■ Provided information:

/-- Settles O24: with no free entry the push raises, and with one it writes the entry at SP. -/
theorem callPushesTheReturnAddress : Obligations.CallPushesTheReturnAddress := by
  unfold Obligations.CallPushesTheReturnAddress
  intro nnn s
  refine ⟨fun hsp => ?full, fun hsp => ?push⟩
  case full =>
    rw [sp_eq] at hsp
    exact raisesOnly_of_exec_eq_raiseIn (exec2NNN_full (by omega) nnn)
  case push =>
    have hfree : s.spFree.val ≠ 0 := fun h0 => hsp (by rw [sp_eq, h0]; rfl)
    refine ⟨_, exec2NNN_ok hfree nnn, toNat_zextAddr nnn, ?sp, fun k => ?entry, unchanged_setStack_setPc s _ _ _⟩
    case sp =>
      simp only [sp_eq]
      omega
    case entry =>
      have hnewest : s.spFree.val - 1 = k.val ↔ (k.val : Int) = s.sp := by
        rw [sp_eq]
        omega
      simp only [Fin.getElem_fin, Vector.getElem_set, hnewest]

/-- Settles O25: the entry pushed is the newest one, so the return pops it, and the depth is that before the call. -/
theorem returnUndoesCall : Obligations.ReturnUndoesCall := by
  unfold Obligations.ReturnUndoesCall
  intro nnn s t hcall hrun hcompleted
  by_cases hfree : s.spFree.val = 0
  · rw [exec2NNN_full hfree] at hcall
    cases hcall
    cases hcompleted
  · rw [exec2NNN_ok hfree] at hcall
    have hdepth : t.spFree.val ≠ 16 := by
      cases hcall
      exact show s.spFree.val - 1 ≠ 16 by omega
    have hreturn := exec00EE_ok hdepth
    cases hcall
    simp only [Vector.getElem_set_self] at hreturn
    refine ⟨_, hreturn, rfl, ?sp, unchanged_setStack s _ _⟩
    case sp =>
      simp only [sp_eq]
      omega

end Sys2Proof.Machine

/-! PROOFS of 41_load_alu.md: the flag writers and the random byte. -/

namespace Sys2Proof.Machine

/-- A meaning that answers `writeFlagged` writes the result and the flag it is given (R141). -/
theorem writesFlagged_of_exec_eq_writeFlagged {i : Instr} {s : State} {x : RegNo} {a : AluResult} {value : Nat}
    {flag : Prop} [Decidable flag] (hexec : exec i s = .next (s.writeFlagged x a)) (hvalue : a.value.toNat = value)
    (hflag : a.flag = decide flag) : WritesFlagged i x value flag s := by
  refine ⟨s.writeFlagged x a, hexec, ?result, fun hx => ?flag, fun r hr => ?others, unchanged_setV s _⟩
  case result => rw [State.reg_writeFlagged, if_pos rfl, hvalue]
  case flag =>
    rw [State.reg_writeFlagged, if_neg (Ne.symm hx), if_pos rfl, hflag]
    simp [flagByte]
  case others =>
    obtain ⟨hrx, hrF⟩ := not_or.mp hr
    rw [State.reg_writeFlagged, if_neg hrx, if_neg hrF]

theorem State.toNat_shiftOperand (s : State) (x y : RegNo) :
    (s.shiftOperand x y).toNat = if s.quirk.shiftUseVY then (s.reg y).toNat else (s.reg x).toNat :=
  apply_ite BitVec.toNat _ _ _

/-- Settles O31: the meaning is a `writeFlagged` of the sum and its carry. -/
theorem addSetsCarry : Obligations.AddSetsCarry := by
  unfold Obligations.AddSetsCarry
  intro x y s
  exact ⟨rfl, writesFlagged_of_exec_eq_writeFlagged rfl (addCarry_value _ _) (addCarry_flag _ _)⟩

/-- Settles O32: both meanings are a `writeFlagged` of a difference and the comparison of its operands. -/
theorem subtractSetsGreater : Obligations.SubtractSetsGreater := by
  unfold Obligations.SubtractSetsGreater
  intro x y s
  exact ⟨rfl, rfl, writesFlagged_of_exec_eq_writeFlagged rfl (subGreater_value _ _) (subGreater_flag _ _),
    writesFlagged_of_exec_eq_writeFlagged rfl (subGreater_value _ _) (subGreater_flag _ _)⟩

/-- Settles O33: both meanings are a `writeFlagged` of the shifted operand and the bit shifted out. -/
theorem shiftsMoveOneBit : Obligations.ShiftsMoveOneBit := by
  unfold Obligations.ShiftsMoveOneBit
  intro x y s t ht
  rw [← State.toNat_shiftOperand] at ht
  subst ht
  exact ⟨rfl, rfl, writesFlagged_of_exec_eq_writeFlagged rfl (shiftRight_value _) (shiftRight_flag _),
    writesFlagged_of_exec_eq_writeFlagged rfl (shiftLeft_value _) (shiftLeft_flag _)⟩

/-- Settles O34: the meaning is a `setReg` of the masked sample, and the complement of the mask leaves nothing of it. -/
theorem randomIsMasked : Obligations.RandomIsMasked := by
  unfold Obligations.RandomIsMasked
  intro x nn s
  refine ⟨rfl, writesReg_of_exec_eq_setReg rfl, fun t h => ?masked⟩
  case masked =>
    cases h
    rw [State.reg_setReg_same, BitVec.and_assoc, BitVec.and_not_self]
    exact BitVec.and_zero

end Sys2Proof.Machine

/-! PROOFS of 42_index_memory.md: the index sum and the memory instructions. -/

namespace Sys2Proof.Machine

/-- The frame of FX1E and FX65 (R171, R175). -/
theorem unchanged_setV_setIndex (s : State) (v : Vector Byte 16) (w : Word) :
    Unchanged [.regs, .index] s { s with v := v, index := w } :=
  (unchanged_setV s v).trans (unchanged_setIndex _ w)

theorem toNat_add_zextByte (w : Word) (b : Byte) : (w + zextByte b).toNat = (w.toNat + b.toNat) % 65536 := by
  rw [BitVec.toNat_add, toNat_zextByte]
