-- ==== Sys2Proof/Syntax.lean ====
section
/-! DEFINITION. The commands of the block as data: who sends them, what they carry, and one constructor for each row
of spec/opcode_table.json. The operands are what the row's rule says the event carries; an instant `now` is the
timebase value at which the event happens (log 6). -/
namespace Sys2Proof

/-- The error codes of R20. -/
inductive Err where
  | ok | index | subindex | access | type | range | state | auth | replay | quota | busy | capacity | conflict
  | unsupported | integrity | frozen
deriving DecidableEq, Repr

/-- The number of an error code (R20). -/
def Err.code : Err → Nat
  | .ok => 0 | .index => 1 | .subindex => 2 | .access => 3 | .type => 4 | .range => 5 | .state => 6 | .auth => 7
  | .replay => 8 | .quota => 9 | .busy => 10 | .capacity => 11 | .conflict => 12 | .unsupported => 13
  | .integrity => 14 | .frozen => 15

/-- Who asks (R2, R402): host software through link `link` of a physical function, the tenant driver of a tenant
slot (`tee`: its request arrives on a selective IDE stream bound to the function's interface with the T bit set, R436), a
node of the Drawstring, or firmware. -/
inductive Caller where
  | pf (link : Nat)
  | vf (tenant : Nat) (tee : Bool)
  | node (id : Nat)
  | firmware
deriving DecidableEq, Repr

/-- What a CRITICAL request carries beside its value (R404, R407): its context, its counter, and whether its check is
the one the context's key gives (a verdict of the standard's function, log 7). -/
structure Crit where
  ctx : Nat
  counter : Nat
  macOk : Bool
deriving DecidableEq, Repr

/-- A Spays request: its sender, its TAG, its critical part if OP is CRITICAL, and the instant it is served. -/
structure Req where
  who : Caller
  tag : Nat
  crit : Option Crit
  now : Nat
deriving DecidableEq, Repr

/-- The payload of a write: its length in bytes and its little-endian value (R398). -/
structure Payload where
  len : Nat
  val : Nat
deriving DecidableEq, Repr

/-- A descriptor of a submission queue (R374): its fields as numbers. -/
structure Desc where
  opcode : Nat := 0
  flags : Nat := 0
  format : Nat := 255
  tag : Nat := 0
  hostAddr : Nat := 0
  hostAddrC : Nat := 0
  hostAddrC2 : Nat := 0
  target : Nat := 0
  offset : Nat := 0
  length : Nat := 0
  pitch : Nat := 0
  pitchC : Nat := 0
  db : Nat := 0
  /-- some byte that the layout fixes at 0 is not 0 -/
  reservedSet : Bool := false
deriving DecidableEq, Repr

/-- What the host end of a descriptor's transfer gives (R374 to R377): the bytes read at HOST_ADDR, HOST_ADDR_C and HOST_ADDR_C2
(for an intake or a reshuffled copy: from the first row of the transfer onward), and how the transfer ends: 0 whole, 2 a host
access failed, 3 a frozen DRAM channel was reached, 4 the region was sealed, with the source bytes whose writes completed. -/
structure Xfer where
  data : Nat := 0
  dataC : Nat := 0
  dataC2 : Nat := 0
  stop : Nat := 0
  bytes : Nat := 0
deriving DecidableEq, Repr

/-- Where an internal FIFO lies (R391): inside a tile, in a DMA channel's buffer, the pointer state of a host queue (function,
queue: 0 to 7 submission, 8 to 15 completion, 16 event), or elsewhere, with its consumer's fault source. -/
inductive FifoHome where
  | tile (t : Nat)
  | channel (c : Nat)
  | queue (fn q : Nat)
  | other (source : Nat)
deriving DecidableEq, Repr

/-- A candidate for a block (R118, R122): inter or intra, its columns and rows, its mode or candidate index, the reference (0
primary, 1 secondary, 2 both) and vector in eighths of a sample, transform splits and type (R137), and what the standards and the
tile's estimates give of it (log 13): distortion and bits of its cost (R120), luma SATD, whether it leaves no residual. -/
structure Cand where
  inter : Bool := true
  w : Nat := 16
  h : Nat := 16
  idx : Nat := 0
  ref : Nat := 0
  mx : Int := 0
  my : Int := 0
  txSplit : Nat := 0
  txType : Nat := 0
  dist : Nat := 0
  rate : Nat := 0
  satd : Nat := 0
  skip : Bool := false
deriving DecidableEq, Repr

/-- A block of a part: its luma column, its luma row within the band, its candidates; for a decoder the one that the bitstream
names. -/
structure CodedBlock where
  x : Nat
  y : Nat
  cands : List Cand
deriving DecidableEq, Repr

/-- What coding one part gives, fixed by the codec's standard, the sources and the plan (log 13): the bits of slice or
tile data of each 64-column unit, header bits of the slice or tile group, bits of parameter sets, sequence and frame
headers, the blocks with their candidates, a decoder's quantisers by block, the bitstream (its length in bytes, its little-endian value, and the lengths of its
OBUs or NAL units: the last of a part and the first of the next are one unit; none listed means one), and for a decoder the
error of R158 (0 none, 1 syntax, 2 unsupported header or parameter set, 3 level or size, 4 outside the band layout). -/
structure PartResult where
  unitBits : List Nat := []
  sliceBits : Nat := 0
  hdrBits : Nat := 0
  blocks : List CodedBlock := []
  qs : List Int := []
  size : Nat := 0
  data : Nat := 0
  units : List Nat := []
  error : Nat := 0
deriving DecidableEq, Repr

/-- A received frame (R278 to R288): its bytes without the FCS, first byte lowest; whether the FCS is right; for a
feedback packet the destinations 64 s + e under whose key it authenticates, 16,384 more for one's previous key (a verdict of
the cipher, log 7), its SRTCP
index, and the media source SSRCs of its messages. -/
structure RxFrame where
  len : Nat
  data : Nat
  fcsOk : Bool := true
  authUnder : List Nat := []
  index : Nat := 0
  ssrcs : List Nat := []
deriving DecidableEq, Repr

■ What the task requires:
Which lines above run from the one containing "satd : Nat := 0" down to the one containing "right; for a"? Repeat exactly those, both ends included, and nothing else.

■ Response below:
  satd : Nat := 0
  skip : Bool := false
deriving DecidableEq, Repr

/-- A block of a part: its luma column, its luma row within the band, its candidates; for a decoder the one that the bitstream
names. -/
structure CodedBlock where
  x : Nat
  y : Nat
  cands : List Cand
deriving DecidableEq, Repr

/-- What coding one part gives, fixed by the codec's standard, the sources and the plan (log 13): the bits of slice or
tile data of each 64-column unit, header bits of the slice or tile group, bits of parameter sets, sequence and frame
headers, the blocks with their candidates, a decoder's quantisers by block, the bitstream (its length in bytes, its little-endian value, and the lengths of its
OBUs or NAL units: the last of a part and the first of the next are one unit; none listed means one), and for a decoder the
error of R158 (0 none, 1 syntax, 2 unsupported header or parameter set, 3 level or size, 4 outside the band layout). -/
structure PartResult where
  unitBits : List Nat := []
  sliceBits : Nat := 0
  hdrBits : Nat := 0
  blocks : List CodedBlock := []
  qs : List Int := []
  size : Nat := 0
  data : Nat := 0
  units : List Nat := []
  error : Nat := 0
deriving DecidableEq, Repr

/-- A received frame (R278 to R288): its bytes without the FCS, first byte lowest; whether the FCS is right; for a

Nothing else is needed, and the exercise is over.